# How to complete this task
Write out, word for word, only the lines from the one containing "opaque linkLanes : Nat" through the final line of the data.

Stored data entries
= = = =

-- ==== Sys2Proof/Config.lean ====
section
/-!
DEFINITION. What is fixed for the machine, and the free values: opaque constants that no proof can see into, one for
each value the manual leaves open while the machine goes on (DESIGN CHOICE: notes/assumptions/4.md).
-/
namespace Sys2Proof.Config

/-- Time is counted in units of 1/126 ns, so that a tile cycle at every throttle step and a tick of the 1 GHz
reference are whole numbers of units (20_device.md R494, R497). -/
def tickUnits : Nat := 126

/-- Units of one tile cycle at throttle steps 0 to 3: 2.1, 1.8, 1.4 and 1.05 GHz (20_device.md R494). -/
def cycleUnits : Nat → Nat
  | 0 => 60
  | 1 => 70
  | 2 => 90
  | _ => 120

/-- Ticks a forwarding entry lives, and ticks a page stays SWITCHED (13_system_tables.md R442, R453). -/
def forwardTicks : Nat := 2 ^ 24

/-- The SHA3-512 digest (13_system_tables.md R450, 20_device.md R499, R502): named by the manual, not given. -/
opaque sha3 : List Byte → BitVec 512

/-- Whether a decode-table image carries a good ML-DSA-87 signature (13_system_tables.md R450); where the signature
stands in the image is not given. -/
opaque imageSigned : List Byte → Bool

/-- Whether a decode-table image's own check bits are good at a tile (13_system_tables.md R450). -/
opaque imageSound : List Byte → Bool

/-- The revision a decode-table image carries (13_system_tables.md R449). -/
opaque imageRevision : List Byte → BitVec 32

/-- Whether a loaded decode table holds a good entry for an encoding: the image's contents are private
(03_encoding.md R128, 13_system_tables.md R449). -/
opaque imageHolds : List Byte → Nat → Bool

/-- The ML-DSA-87 signature with the package identity key over a digest (20_device.md R503). -/
opaque sign : BitVec 512 → List Byte

/-- The signed firmware image in the SPI boot flash (20_device.md R499). -/
opaque firmware : List Byte

/-- Whether the boot flash's image verifies against the fused key (20_device.md R499 step 1). -/
opaque firmwareSigned : Bool

/-- Whether every tile's copy of the firmware image has the expected digest (20_device.md R499 step 4). -/
opaque firmwareDelivered : Bool

/-- Whether the Sorcel link trains (20_device.md R499 step 6). -/
opaque linksTrain : Bool

/-- Whether fabric port `n` is trained at the end of bring-up (20_device.md R491). -/
opaque portTrained : Nat → Bool

/-- The decode-table image carried in the signed firmware (13_system_tables.md R450). -/
opaque decodeImage : List Byte

/-- The fuse record of a die (20_device.md R499 step 5). -/
opaque fuseRecord : Nat → List Byte

/-- A chain bit the rewriter writes at load, by the chain policy of the decode-table image: of an instruction word with
its chain bits clear, the bit for vs1 (false) or vs2 (true) (03_encoding.md R139); they change no value (R118). -/
opaque chainPolicy : List Byte → Nat → Bool → Bool

/-- The margin threshold firmware sets in a link's control image (11_fragments_and_errands.md R398). -/
opaque marginThreshold : Nat → Nat

/-- Lanes of a link, each with its margin byte (14_counters_and_records.md R466). -/
opaque linkLanes : Nat

/-- The handler address the firmware's default supervisor gives a process (07_control_registers.md R233). -/
opaque defaultHandler : Word

/-- What the pipelines, the interlock, the bank ports and soft errors of a tile add to a performance counter by a time, by
time, tile and counter: timing the manual leaves open (14_counters_and_records.md R463). -/
opaque pipeCount : Nat → Nat → Nat → Word

/-- A fresh value the manual leaves open, taken by the counter `State.free`. -/
opaque freeWord : Nat → Word

end Sys2Proof.Config
end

= = = =

# Output for this exercise
opaque linkLanes : Nat

/-- The handler address the firmware's default supervisor gives a process (07_control_registers.md R233). -/
opaque defaultHandler : Word

/-- What the pipelines, the interlock, the bank ports and soft errors of a tile add to a performance counter by a time, by
time, tile and counter: timing the manual leaves open (14_counters_and_records.md R463). -/
opaque pipeCount : Nat → Nat → Nat → Word

/-- A fresh value the manual leaves open, taken by the counter `State.free`. -/
opaque freeWord : Nat → Word

end Sys2Proof.Config
end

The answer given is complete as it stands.